Note: You may encounter out-of-memory errors on smaller machines if you attempt to load models larger than 2B parameters without quantization 23.

Understanding the Live Visualization Dashboard

When running with --visual, the terminal will display a real-time dashboard. Here is a breakdown of what each metric means:

=== Constrained JSON Decoder ===

User Prompt: What is the sum of 2 and 3?
Encoded Prompt (449 tokens): [151644, 872, 198, 2610, 525, 264, 729, 1786, 16740, 17847]...

Current State: EXPECT_VALUE (was EXPECT_COLON)
Context Path: name (enum)
Speed: 1.3 tokens/sec

Allowed Tokens: 2
Top Alternatives: ' :' (100.0%) | ':' (0.0%)

Generated Token: ' :' (ID: 549)

 { "name" :
  • Encoded Prompt: Displays the raw Integer IDs generated by the tokenizer for the input prompt, proving that the LLM only sees numbers.
  • Current State: The active step in the Finite State Machine (e.g., currently expecting a JSON value, previously parsed a colon).
  • Context Path: Dynamically infers your exact position within the provided JSON schema (e.g., currently generating the name field, which is constrained as an enum).
  • Speed: Live tracking of Tokens Per Second (TPS), which is a key performance metric for the decoder.
  • Allowed Tokens: The exact number of tokens in the 150k vocabulary that mathematically satisfy the JSON schema and current state.
  • Top Alternatives: Utilizes numpy softmax 24 probability analysis to display the top 3 alternative tokens the LLM considered from the Allowed Tokens pool, and its confidence percentages for each.

10. Design decisions

  1. State Machine Architecture: I chose a modular state machine (JSONState Enum) to track the decoding process. This makes the code highly extensible. If we want to add support for arrays or nested objects in the future, we simply add new states (e.g., ARRAY_START) rather than rewriting a monolithic parsing loop.
  2. LRU Caching for Token Masks: Computing valid tokens by iterating over a 150k vocabulary on every single generation step is incredibly slow. I utilized Python's @lru_cache to memoize the valid token sets for static states (like expecting a : or {). This drastically improved tokens-per-second (TPS).
  3. Pydantic Validation: All schemas and outputs are strictly validated using Pydantic. This ensures that the engine fails fast if the input JSON definitions are malformed, rather than crashing mid-generation.
  4. Fast-Forward Optimization: If the state machine determines that there is only one valid token (e.g., a colon : after a key), the decoder completely skips the LLM forward pass and appends the token directly. This cuts down inference time by nearly 30%.

11. Performance analysis

Tokens Per Second (TPS)

The primary bottleneck in autoregressive generation is the LLM's forward pass. However, constrained decoding adds overhead because we must filter a massive logits array on the CPU.

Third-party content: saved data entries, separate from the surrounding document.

/-- Steps fused in one rounding (R323). -/
def pairOf (fmt : Tag) : Nat := if fmt.bytes = 1 then 2 else 1

/-- An outer product (R323): it changes no cell until every operand has been read, nor in a convoy that stops below VL (R325). -/
def outerBody (fmtOk : Tag → Bool) (sub scaled mk : Bool) (q : Nat) (d : Fld6) (x y : XSrc) : M Ctl := do
  let h ← getH
  let fmt := h.csr.mxFmt
  let n := h.csr.mxLen
  check (h.csr.vlN % n == 0 && fmtOk fmt && h.xsrcOk fmt scaled x && h.xsrcOk fmt scaled y) (operandTrap q)
  if h.csr.vl = 0 then return .seq
  else do
    needPeer q fmt x
    needPeer q fmt y
    withSources mk (x.srcs h fmt scaled ++ y.srcs h fmt scaled) do
      let l ← readPairs q fmt scaled mk x y h.bounds.hi
      whenFull (do
        let k := h.csr.vlN / n
        let p := pairOf fmt
        overRange (fun j => outerStep (accTag fmt) sub d.toNat l ((List.range (Nat.min p (k - j * p))).map (fun i => j * p + i))) ((k + p - 1) / p) 0)
    return .seq

/-- Registers an operand of an outer product reads. -/
def XSrc.regs (h : Hart) (scaled : Bool) : XSrc → List Nat
  | .vec f => (h.vop f).regs ++ (if scaled then (h.vop f).scale.regs else [])
  | .peer _ => []

/-- Scalar registers an operand of an outer product reads. -/
def XSrc.gregs : XSrc → List GReg
  | .vec _ => []
  | .peer g => [g]

def XSrc.fieldOk (h : Hart) : XSrc → Bool
  | .vec f => h.vfld f
  | .peer _ => true

/-- The queue of an outer product: the vector sequencer's where a register operand takes a VQ entry (R321). -/
def outerQueue (x y : XSrc) : Nat :=
  match x, y with
  | .peer _, .peer _ => qMq
  | .vec _, _ => qVq
  | .peer _, .vec _ => qVq

/-- What issue needs to know of an outer product. It can set SAT and writes no element of OVFM's mask (R324), which is then no destination of it. (DEDUCED, log 27.) -/
def outerInfo (op : Nat) (scaled cv mk pb pa : Bool) (b a d : Fld6) (h : Hart) : VInfo :=
  let x := xsrc pa a
  let y := xsrc pb b
  { cls := if outerQueue x y = qVq then some .matrix else none, cv := cv, low := lowXP op cv mk pb pa d a b, len := 4
    ill := h.mxIll (x.fieldOk h && y.fieldOk h) d.toNat, dest := none
    reads := x.regs h scaled ++ y.regs h scaled ++ (if mk then [maskCode 0] else []), writes := [], gReads := x.gregs ++ y.gregs, gWrite := none, bx := false
    queue := outerQueue x y }

/-- xpa aD, x, y: what issue needs to know. -/
def xpaInfo (cv mk pb pa : Bool) (b a d : Fld6) (h : Hart) : VInfo := outerInfo 0 false cv mk pb pa b a d h
/-- xpa aD, x, y (R322, R323). (DEDUCED, log 68.) -/
def execXpa (cv mk pb pa : Bool) (b a d : Fld6) (s : State) : Host.Outcome State Fault Refusal :=
  runVector (xpaInfo cv mk pb pa b a d s.hart) false (outerBody xpaFmt false false mk (outerQueue (xsrc pa a) (xsrc pb b)) d (xsrc pa a) (xsrc pb b)) s
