/-- The context pool of a partition: first byte and bytes (R381, R415). (DESIGN CHOICE, log 47.) -/
def State.pool (s : State) (p : Nat) : Nat × Nat :=
  let b := s.pblock p
  (b.ctxp.toNat, 0x6200000 * ((List.range 64).filter (fun d => s.ownsDie p d)).length)

/-- The cycles of an interval of the nominal clock that a die's own clock counts (R420): what is left of a cycle at its end counts on. -/
def State.cyclesOf (s : State) (die n : Nat) : Nat :=
  let t := s.ticks.getD (islandOf die) 0
  (t + n * s.islands.getD (islandOf die) 1250000) / 1250000 - t / 1250000

/-- 32 KiB places of context frames in a die's share of the pool. -/
def framePlaces : Nat := 0x6200000 / 0x8000

/-- The first place at or after k that no frame has. -/
def freePlace (base : Nat) (used : List Nat) : Nat → Nat → Nat
  | 0, k => k
  | f + 1, k => if used.contains (base + 0x8000 * (k % framePlaces)) then freePlace base used f (k + 1) else k % framePlaces

/-- The place of a new context frame of a hart: within its die's share of the pool, where its scheduler chooses (R381). (DESIGN CHOICE, log 47.) -/
def State.placeFrame (s : State) (h : Hart) (c : Nat) : Nat :=
  let base := (s.pool h.part).1 + 0x6200000 * ((List.range h.die).filter (fun d => s.ownsDie h.part d)).length
  base + 0x8000 * freePlace base (s.frames.map Frame.addr) (s.frames.length + 1) (c % framePlaces)

/-- A context frame's words PC, FLAGS, G, a zero word, CSR, BUDGET and MISC (R381), in that order. -/
def Hart.frameWords (h : Hart) (mx : Bool) (budget : W64) : List W64 :=
  [h.pc, BitVec.ofNat 64 (h.sup.toNat + 2 * (h.status == .halted).toNat + 4 * mx.toNat)] ++ h.g.toList.tail ++
  [0, h.csr.vl, h.csr.vtype, h.csr.vcfg, h.csr.sc, h.csr.estart, h.csr.mxl, h.csr.mxf, h.csr.temp, h.csr.frm, h.csr.xrm, h.csr.vstat, h.csr.ovfm, h.csr.noise,
   h.csr.nlog, h.csr.tcause, h.csr.tpc, h.csr.tval, h.csr.tstat, h.csr.tvec, h.csr.tscratch, budget, BitVec.ofNat 64 (h.lastDest + h.barrier % 2 ^ 32 * 2 ^ 32)]

/-- The budget a gang has left, its record's again after an overrun (R374). -/
def State.gangBudget (s : State) (id : Nat) : W64 :=
  match s.gangOf id with
  | some g => if g.budget = 0 then g.record.budget else g.budget
  | none => 0

/-- The frames of the harts that a test picks with one word of their fields changed. -/
def State.setFrameWord (s : State) (pick : Frame → Bool) (n : Nat) (f : W64 → W64) : State :=
  { s with frames := s.frames.map (fun x => if pick x then { x with words := x.words.modify n f } else x) }

/-- The bytes of a context frame that its hart's state fills. -/
def Frame.range (f : Frame) : Nat × Nat := (f.addr, if f.tile.isSome then 0x8000 else 0x4000)

/-- A frame written over its place: the units and lines it covers arrive whole (R51, R59). -/
def State.coverFrame (s : State) (f : Frame) : State :=
  let out := fun (k : Nat) => !inRange f.range k
  { s with poison := s.poison.filter out, flaws := s.flaws.filter (fun x => out x.first), checks := s.checks.filter (fun x => out x.1) }

/-- A scheduler's read of a range of a context pool: bit errors and check mismatches are met (R51, R59, R60). -/
def State.readPool (s : State) (r : Nat × Nat) : State := s.inspect 1 ((s.flaws.map Flaw.first).filter (inRange r)) ((s.checks.map Prod.fst).filter (inRange r))

/-- Whether a range holds an error that a read of it would meet. -/
def State.hurtIn (s : State) (r : Nat × Nat) (out : Nat → Bool) : Bool :=
  s.poison.any (fun k => inRange r k && out k) || s.checks.any (fun c => inRange r c.1 && out c.1 && s.mismatch c.1) || s.flaws.any (fun x => x.fatal && inRange r x.first && out x.first)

  • Without caching: The token filtering added ~150ms of overhead per generation step, reducing generation to ~4 TPS.
  • With Caching & Vectorized Masking: To avoid crippling performance with native Python loops, the entire pipeline (from tokenizer to decoder) operates on pure numpy arrays. By applying numpy's vectorized operations to mask invalid tokens with -inf and leveraging @lru_cache for static states, the overhead was reduced to <5ms.
  • Fast-Forwarding: Because deterministic characters ({, ", :, ,, }) skip the LLM entirely, effective TPS increased to ~15-20 TPS on standard hardware, meaning the decoding constraint is nearly cost-free.

Accuracy

Tested against Qwen/Qwen2.5-0.5B and TinyLlama-1.1B:

  • Unconstrained: < 20% success rate for strictly formatted, parsable JSON outputs.
  • Constrained: 100% JSON syntactic validity.
  • Semantic accuracy (did it choose the right parameters?) relies on the model's native intelligence, which is heavily improved by the dynamic chat template implementation.

12. Challenges faced

  1. The Multi-Token String Problem: When generating strings, models don't generate character-by-character. A token might represent a whole word, a fragment with a leading space (e.g., Ġhello), or a special symbol. The decoder had to intelligently allow these multi-character tokens without breaking the PARAM_VALUE state. If the engine blindly checked characters one-by-one against a schema, it would crash when the LLM tried to spit out a 5-character token. I had to implement a robust prefix-matching algorithm for the vocabulary filter.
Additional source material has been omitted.